The symphony, as a rule, is a composition for orchestra made up of four parts, or movements, which are not only related to each other by a bond of sympathy established by the keys chosen but also by their emotional contents. Without this higher bond the unity of the work would be merely mechanical, like the unity accomplished by sameness of key in the old-fashioned suite. The bond of key-relationship, though no longer so obvious as once it was, is yet readily discovered by a musician; the spiritual bond is more elusive, and presents itself for recognition to the imagination and the feelings of the listener. Nevertheless, it is an element in every truly great symphony.
It is the first movement of a symphony which embodies the structural scheme called the “sonata form.” It has a triple division. In the first division the composer introduces the melodies which he has chosen to be the thematic material of the movement, and to fix the character of the entire work; he presents it for identification. The themes are two, and their exposition generally exemplifies the principle of key-relationship.
In the case of the best symphonists the principal and second subjects disclose a contrast, not violent but yet distinct, in mood or character. If the first is rhythmically energetic and assertive–masculine, let me say–the second will be more sedate, more gentle in utterance–feminine. After the two subjects have been introduced along with some subsidiary phrases and passages which the composer uses to bind them together and modulate from one key into another, the entire division is repeated.

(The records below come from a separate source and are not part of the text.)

-- ==== Sys2Proof/Machine/Reliability.lean ====
section
/-!
DEFINITION. Errors found by the checkers and the codes, array replay, self-tests and their repairs, and
recovery points (18 R344-R361; 23 R402-R405).
-/
namespace Sys2Proof.Machine

/-- A record of a core's store or unit, with its identity. -/
def coreRec (s : State) (c : CoreId) (kind : Nat) (va : Word) : ErrRec :=
  unitRec s c { cls := 0, sev := 0, kind := kind, unit := partUnit c kind, die := c.die, va := va }

/-- A record of a context's store or unit. -/
def ctxRec (s : State) (c : CtxId) : ErrRec := { coreRec s c.core 0 0 with ctx := ctxCode c.kind, pc := (ctxOf s c).pc }

/-- A record of an engine, with the oldest entry of its queue. -/
def engRec (s : State) (c : CoreId) (e : Eng) : ErrRec :=
  { coreRec s c (engCode e + 3) 0 with
    ctx := 0x10 + engCode e, entry := some (engCode e * 2 ^ 16 + (oldestIdx (queueOf s c e)).toNat) }

/-- A record of the home slice of an address. -/
def sliceRec (s : State) (pa : Nat) (r : ErrRec) : ErrRec :=
  let k := sliceOf (keyOf s pa)
  { r with cls := 0, sev := 0, kind := 9, unit := k % 32, die := k / 32, pa := pa, va := 0 }

/-- The virtual address of a physical one by what the core has cached of its team's translations. -/
def cachedVa (s : State) (c : CoreId) (pa : Nat) : Word :=
  match (coreOf s c).tlb.find? fun e => e.asid = asidOf s c && e.leaf.pa ≤ pa && pa < e.leaf.pa + e.leaf.size with
  | some e => BitVec.ofNat 64 (e.leaf.va + (pa - e.leaf.pa))
  | none => 0

/-- R351: the identity of a site: kind, unit, die, address (of the sector, for HBM: DEDUCED, log 66) and the unit that
owns it. -/
def siteRec (s : State) : Site → ErrRec
  | .hbm a => { cls := 0, sev := 0, kind := 10, unit := channelOf a % 128, die := channelOf a / 128, pa := a / 32 * 32 }
  | .stash c a => coreRec s c 2 (BitVec.ofNat 64 (c.rank * 2 ^ 21 + a % 2 ^ 21))
  | .xreg c _ => ctxRec s c
  | .vreg c _ _ _ => coreRec s c 6 0
  | .rbuf c _ _ => coreRec s c 5 0
  | .ring c _ _ => coreRec s c 0 0
  | .bank c _ _ _ => { cls := 0, sev := 0, kind := 5, unit := c.clus * 4 + (clusOf s c).leaseHolder.getD 0, die := c.die }
  | .cached c a => { coreRec s c 1 (cachedVa s c a) with pa := a }
  | .unit c => coreRec s c 0 0
  | .churn q _ => { cls := 0, sev := 0, kind := 14, unit := 0, die := q / 16 }
  | .peRow c _ => { cls := 0, sev := 0, kind := 5, unit := c.clus * 4 + (clusOf s c).leaseHolder.getD 0, die := c.die }
  | .link d n => { cls := 5, sev := 0, kind := 11, unit := Nat.max d n, die := Nat.min d n }
  | .hostLink => { cls := 5, sev := 0, kind := 13, unit := 0, die := 0 }
  | .peerPort p => { cls := 5, sev := 0, kind := 12, unit := p, die := 0 }
  | .context c => ctxRec s c
  | .engine c e => engRec s c e
  | .sliceOp c a => sliceRec s a (ctxRec s c)
  | .sliceDrain c a => sliceRec s a (engRec s c .mx)
  | .homeLine a => sliceRec s a { cls := 0, sev := 0, kind := 9, unit := 0, die := 0 }
  | .words c e => coreRec s c (engCode e + 3) 0
  | .beyond x => siteRec s x

/-- R345: the code over a store. -/
def siteEcc : Site → Nat
  | .hbm _ => 2
  | .link _ _ => 5
  | .hostLink => 5
  | .peerPort _ => 5
  | .peRow _ _ => 3
  | .context _ => 3
  | .engine _ _ => 3
  | .sliceOp _ _ => 3
  | .sliceDrain _ _ => 3
  | .beyond x => siteEcc x
  | _ => 1

/-- R351: the failing word within its sector. -/
def siteWord : Site → Nat
  | .hbm a => a / 4 % 8
  | .stash _ a => a / 4 % 8
  | .cached _ a => a / 4 % 8
  | .homeLine a => a / 4 % 8
  | .beyond x => siteWord x
  | _ => 0

/-- R430: the promises on SYND: one bit in error has [6] = 1, two have [6] = 0 and [5:0] nonzero; the HBM code's
is nonzero; a processing element's names its row, its column being open. -/
def siteSynd (site : Site) (free : Nat) (double : Bool) : Nat :=
  match site with
  | .peRow _ r => r * 256 + free % 128
  | x =>
    if siteEcc x = 2 then 1 + free % (2 ^ 32 - 1)
    else if siteEcc x = 1 then (if double then 1 + free % 63 else 64 + free % 64)
    else free % 2 ^ 32

/-- R344: residue or parity prediction: which of the two found a mismatch. -/
def checkEcc (site : Site) (free : Bool) : Nat :=
  match site with
  | .peRow _ _ => 3
  | x => if siteEcc x = 3 then (if free then 4 else 3) else siteEcc x

/-- R351: the context or the entry whose read found an error in a store of a core, or neither: no event names it, so it is open
(log 66). -/
def readBy (s : State) (c : CoreId) (n : Nat) (r : ErrRec) : ErrRec :=
  if r.ctx ≠ 0xFF then r
  else match allKinds[n % 10]? with
    | some k => if (ctxOf s ⟨c, k⟩).run = .running then { r with ctx := ctxCode k, pc := (ctxOf s ⟨c, k⟩).pc } else r
    | none =>
      match engOfCode (n % 10 - 3) with
      | some e =>
        let q := queueOf s c e
        if q.entry.isNone && q.running.isEmpty then r
        else { r with ctx := 0x10 + engCode e, entry := some (engCode e * 2 ^ 16 + (oldestIdx q).toNat) }
      | none => r

/-- Write a site's record: its SEQ, its code and the state after. Whether an uncorrectable error of a sector lies in several of
its words is a free value. -/
def logCode (s : State) (site : Site) (cls sev : Nat) (double : Bool) : Nat × Nat × State :=
  let n := (Config.freeWord s.tick).toNat
  let b := Config.freeBool s.tick
  let r := siteRec { s with tick := s.tick + 2 } site
  let own : ErrRec := match siteCore site with | some c => readBy s c (n / 2 ^ 32) r | none => r
  let p := logErr { s with tick := s.tick + 2 }
    { own with
      cls := cls
      sev := sev
      ecc := checkEcc site b
      word := if double && (siteEcc site = 2) && Config.freeBool (s.tick + 1) then 15 else siteWord site
      synd := siteSynd site n double }
  (p.1, checkEcc site b, p.2)
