-- ==== Sys2Proof/Machine/Fpu.lean ====
section
/-!
DEFINITION. Scalar FP32 arithmetic, compares and conversions (05 R110-R115).
-/
namespace Sys2Proof.Machine

/-- R111: FADD. -/
def execFadd (d a b : BitVec 5) (g : BitVec 3) (s : State) : Host.Outcome State Fault Refusal :=
  .next (scalar (.fadd d a b g) g true false (fpBin d a b numAdd) s)

/-- R111: FSUB. -/
def execFsub (d a b : BitVec 5) (g : BitVec 3) (s : State) : Host.Outcome State Fault Refusal :=
  .next (scalar (.fsub d a b g) g true false (fpBin d a b fun rm x y => numAdd rm x (numNeg y)) s)

/-- R111: FMUL. -/
def execFmul (d a b : BitVec 5) (g : BitVec 3) (s : State) : Host.Outcome State Fault Refusal :=
  .next (scalar (.fmul d a b g) g true false (fpBin d a b fun _ x y => numMul x y) s)

/-- R111: FFMA, X[A] * X[B] + X[D] rounded once. -/
def execFfma (d a b : BitVec 5) (g : BitVec 3) (s : State) : Host.Outcome State Fault Refusal :=
  .next (scalar (.ffma d a b g) g true false (fun s c =>
    let ra := readX c a
    let rb := readX c b
    let rd := readX c d
    let v := numFma (rmNoSr (fctlRm c.fctl)) (fpIn c ra) (fpIn c rb) (fpIn c rd)
    let r := fpOut c v.1
    fpDone s c d r.1 (v.2 ||| r.2) [ra, rb, rd]) s)

/-- R111: FDIV. -/
def execFdiv (d a b : BitVec 5) (g : BitVec 3) (s : State) : Host.Outcome State Fault Refusal :=
  .next (scalar (.fdiv d a b g) g true false (fpBin d a b fun _ x y => numDiv x y) s)

/-- R111: FSQRT. -/
def execFsqrt (d a : BitVec 5) (g : BitVec 3) (s : State) : Host.Outcome State Fault Refusal :=
  .next (scalar (.fsqrt d a g) g true false (fpCvt d a fun c x =>
    let v := numSqrt (dec32 (fctlFtz c.fctl) (x.setWidth 32))
    let r := fpOut c v.1
    (r.1, v.2 ||| r.2)) s)

/-- R112: FMIN. -/
def execFmin (d a b : BitVec 5) (g : BitVec 3) (s : State) : Host.Outcome State Fault Refusal :=
  .next (scalar (.fmin d a b g) g true false (fpBin d a b fun _ x y => (numMin x y, 0)) s)

/-- R112: FMAX. -/
def execFmax (d a b : BitVec 5) (g : BitVec 3) (s : State) : Host.Outcome State Fault Refusal :=
  .next (scalar (.fmax d a b g) g true false (fpBin d a b fun _ x y => (numMax x y, 0)) s)

/-- R112: FSGN.j. -/
def execFsgnJ (d a b : BitVec 5) (g : BitVec 3) (s : State) : Host.Outcome State Fault Refusal :=
  .next (scalar (.fsgnJ d a b g) g true false (fpSgn d a b fun _ y => y) s)

/-- R112: FSGN.n. -/
def execFsgnN (d a b : BitVec 5) (g : BitVec 3) (s : State) : Host.Outcome State Fault Refusal :=
  .next (scalar (.fsgnN d a b g) g true false (fpSgn d a b fun _ y => !y) s)

/-- R112: FSGN.x. -/
def execFsgnX (d a b : BitVec 5) (g : BitVec 3) (s : State) : Host.Outcome State Fault Refusal :=
  .next (scalar (.fsgnX d a b g) g true false (fpSgn d a b fun x y => x != y) s)

/-- R113: FCMP.eq. -/
def execFcmpEq (d : BitVec 3) (a b : BitVec 5) (g : BitVec 3) (s : State) : Host.Outcome State Fault Refusal :=
  .next (scalar (.fcmpEq d a b g) g true false (fpCmp d a b 0) s)

/-- R113: FCMP.ne. -/
def execFcmpNe (d : BitVec 3) (a b : BitVec 5) (g : BitVec 3) (s : State) : Host.Outcome State Fault Refusal :=
  .next (scalar (.fcmpNe d a b g) g true false (fpCmp d a b 1) s)

/-- R113: FCMP.lt. -/
def execFcmpLt (d : BitVec 3) (a b : BitVec 5) (g : BitVec 3) (s : State) : Host.Outcome State Fault Refusal :=
  .next (scalar (.fcmpLt d a b g) g true false (fpCmp d a b 2) s)

/-- R113: FCMP.ge. -/
def execFcmpGe (d : BitVec 3) (a b : BitVec 5) (g : BitVec 3) (s : State) : Host.Outcome State Fault Refusal :=
  .next (scalar (.fcmpGe d a b g) g true false (fpCmp d a b 3) s)

/-- R114: FCVT.f.i from INT64. -/
def execFcvtFI (d a : BitVec 5) (g : BitVec 3) (s : State) : Host.Outcome State Fault Refusal :=
  .next (scalar (.fcvtFI d a g) g true false (fpCvt d a fun c x => fpOut c (numOfInt false x.toInt 0)) s)

/-- R114: FCVT.f.iu from unsigned 64-bit. -/
def execFcvtFIu (d a : BitVec 5) (g : BitVec 3) (s : State) : Host.Outcome State Fault Refusal :=
  .next (scalar (.fcvtFIu d a g) g true false (fpCvt d a fun c x => fpOut c (numOfInt false (x.toNat : Int) 0)) s)

/-- R114: FCVT.i.f to INT64. -/
def execFcvtIF (d a : BitVec 5) (g : BitVec 3) (s : State) : Host.Outcome State Fault Refusal :=
  .next (scalar (.fcvtIF d a g) g true false (fpCvt d a fun c x =>
    let r := numToInt (rmNoSr (fctlRm c.fctl)) 0 (-(2 ^ 63 : Int)) (2 ^ 63 - 1) (dec32 (fctlFtz c.fctl) (x.setWidth 32))
    (BitVec.ofInt 64 r.1, r.2)) s)

/-- R114: FCVT.iu.f to unsigned 64-bit. -/
def execFcvtIuF (d a : BitVec 5) (g : BitVec 3) (s : State) : Host.Outcome State Fault Refusal :=
  .next (scalar (.fcvtIuF d a g) g true false (fpCvt d a fun c x =>
    let r := numToInt (rmNoSr (fctlRm c.fctl)) 0 0 (2 ^ 64 - 1) (dec32 (fctlFtz c.fctl) (x.setWidth 32))
    (BitVec.ofInt 64 r.1, r.2)) s)

/-- R114: FCVT.f.b, exact; a NaN becomes the canonical NaN (R71, R72). -/
def execFcvtFB (d a : BitVec 5) (g : BitVec 3) (s : State) : Host.Outcome State Fault Refusal :=
  .next (scalar (.fcvtFB d a g) g true false (fpCvt d a fun c x =>
    fpOut c (ffDecode bf16 (fctlFtz c.fctl) (x.toNat % 65536))) s)

/-- R114: FCVT.b.f. -/
def execFcvtBF (d a : BitVec 5) (g : BitVec 3) (s : State) : Host.Outcome State Fault Refusal :=
  .next (scalar (.fcvtBF d a g) g true false (fpCvt d a fun c x =>
    let r := ffRound bf16 (rmNoSr (fctlRm c.fctl)) 0 (fctlFtz c.fctl) (dec32 (fctlFtz c.fctl) (x.setWidth 32))
    (BitVec.ofNat 64 r.1, r.2)) s)

/-- R115: FCLASS; no flag, no trap. -/
def execFclass (d a : BitVec 5) (g : BitVec 3) (s : State) : Host.Outcome State Fault Refusal :=
  .next (scalar (.fclass d a g) g true false (unX d a fun x => fclass32 (x.setWidth 32)) s)

end Sys2Proof.Machine
end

The second division is now taken up. In it the composer exploits his learning and fancy in developing his thematic material. He is now entirely free to send it through long chains of keys, to vary the harmonies, rhythms, and instrumentation, to take a single pregnant motive and work it out with all the ingenuity he can muster. Technically this part is called the “free fantasia” in English, and the Durchfuhrung –”working out”– in German. I mention the terms because they sometimes occur in criticisms and analyses. It is in this division that the genius of a composer has fullest play, and there is no greater pleasure, no more delightful excitement, for the symphony-lover than to follow the luminous fancy of Beethoven through his free fantasias. The third division is devoted to a repetition, with modifications, of the first division and the addition of a close.